◆ **Task to complete**
For the entries below, the expected answer is the line with "s.resetWait := rfl", the line with "s.credit := rfl", and every line between them, exactly as written, and nothing more.

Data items
• • • • •
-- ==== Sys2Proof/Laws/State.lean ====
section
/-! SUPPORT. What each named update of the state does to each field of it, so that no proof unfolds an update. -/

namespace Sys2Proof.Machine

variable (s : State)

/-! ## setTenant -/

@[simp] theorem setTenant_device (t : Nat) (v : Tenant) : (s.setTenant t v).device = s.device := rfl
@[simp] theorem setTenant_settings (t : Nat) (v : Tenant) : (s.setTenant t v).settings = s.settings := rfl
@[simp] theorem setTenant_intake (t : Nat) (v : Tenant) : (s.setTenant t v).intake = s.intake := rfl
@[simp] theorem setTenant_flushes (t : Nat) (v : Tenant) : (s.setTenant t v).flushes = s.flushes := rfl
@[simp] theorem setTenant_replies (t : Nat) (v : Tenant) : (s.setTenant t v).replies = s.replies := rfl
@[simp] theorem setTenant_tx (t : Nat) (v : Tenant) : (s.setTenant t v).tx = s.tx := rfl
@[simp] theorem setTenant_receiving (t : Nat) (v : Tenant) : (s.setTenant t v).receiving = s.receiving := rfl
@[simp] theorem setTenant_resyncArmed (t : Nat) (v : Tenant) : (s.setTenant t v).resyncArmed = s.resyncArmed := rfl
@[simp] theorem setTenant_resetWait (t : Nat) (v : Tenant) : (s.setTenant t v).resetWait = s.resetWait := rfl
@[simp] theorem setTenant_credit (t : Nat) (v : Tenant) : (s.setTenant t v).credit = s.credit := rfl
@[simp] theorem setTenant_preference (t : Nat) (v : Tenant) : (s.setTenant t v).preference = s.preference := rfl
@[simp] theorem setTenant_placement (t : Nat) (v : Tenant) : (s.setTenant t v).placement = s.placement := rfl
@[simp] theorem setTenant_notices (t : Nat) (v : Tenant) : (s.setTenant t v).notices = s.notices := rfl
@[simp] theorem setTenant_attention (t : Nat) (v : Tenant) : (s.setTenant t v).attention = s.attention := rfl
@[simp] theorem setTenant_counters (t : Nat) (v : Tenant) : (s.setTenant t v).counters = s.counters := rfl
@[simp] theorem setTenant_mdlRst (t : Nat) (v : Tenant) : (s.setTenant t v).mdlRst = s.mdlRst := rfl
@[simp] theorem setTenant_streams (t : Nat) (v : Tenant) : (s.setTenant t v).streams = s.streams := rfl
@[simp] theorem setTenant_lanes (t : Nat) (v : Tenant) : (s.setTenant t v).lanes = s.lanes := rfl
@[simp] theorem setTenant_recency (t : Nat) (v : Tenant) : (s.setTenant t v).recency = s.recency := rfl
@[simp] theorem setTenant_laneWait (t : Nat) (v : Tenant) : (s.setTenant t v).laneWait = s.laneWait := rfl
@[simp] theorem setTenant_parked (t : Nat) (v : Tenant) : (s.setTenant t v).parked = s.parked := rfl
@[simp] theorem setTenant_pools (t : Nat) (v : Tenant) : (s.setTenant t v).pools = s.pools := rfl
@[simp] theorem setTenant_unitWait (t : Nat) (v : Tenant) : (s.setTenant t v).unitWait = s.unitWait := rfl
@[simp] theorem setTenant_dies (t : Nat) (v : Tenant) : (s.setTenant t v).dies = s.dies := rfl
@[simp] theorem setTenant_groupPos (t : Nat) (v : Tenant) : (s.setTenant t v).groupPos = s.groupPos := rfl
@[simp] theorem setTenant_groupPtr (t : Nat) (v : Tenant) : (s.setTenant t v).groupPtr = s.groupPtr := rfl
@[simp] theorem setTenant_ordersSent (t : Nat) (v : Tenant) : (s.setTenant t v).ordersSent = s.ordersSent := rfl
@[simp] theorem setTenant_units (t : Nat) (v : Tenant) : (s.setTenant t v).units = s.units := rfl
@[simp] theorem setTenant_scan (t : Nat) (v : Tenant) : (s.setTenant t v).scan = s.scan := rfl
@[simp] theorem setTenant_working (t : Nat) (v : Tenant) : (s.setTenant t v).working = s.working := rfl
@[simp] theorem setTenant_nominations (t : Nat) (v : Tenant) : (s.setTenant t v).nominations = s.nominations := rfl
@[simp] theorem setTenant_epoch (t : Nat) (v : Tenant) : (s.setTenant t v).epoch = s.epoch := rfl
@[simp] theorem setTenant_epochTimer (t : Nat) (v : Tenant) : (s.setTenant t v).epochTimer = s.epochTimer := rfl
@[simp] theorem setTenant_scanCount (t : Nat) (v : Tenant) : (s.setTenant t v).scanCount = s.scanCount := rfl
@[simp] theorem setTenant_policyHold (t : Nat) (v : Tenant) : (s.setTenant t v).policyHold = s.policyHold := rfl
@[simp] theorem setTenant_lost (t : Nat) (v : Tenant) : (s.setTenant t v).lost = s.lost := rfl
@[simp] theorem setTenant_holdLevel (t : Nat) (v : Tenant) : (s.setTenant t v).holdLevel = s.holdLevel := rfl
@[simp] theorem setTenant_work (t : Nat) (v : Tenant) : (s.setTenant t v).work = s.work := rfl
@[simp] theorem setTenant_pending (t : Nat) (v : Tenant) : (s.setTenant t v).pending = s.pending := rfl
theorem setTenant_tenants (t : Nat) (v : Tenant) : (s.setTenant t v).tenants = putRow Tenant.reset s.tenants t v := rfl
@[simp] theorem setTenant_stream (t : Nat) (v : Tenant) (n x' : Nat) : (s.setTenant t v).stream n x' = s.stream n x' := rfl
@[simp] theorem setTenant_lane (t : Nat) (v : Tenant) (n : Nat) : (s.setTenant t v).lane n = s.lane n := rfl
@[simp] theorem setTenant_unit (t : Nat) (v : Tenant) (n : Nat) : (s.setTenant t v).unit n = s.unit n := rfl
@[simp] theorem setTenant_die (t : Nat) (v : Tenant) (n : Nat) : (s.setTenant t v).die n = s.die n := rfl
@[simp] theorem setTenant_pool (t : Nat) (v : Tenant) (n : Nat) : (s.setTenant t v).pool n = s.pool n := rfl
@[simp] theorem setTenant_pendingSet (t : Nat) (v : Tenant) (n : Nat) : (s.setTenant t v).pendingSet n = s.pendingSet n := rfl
• • • • •
◆ **Task solution**
@[simp] theorem setTenant_resetWait (t : Nat) (v : Tenant) : (s.setTenant t v).resetWait = s.resetWait := rfl
@[simp] theorem setTenant_credit (t : Nat) (v : Tenant) : (s.setTenant t v).credit = s.credit := rfl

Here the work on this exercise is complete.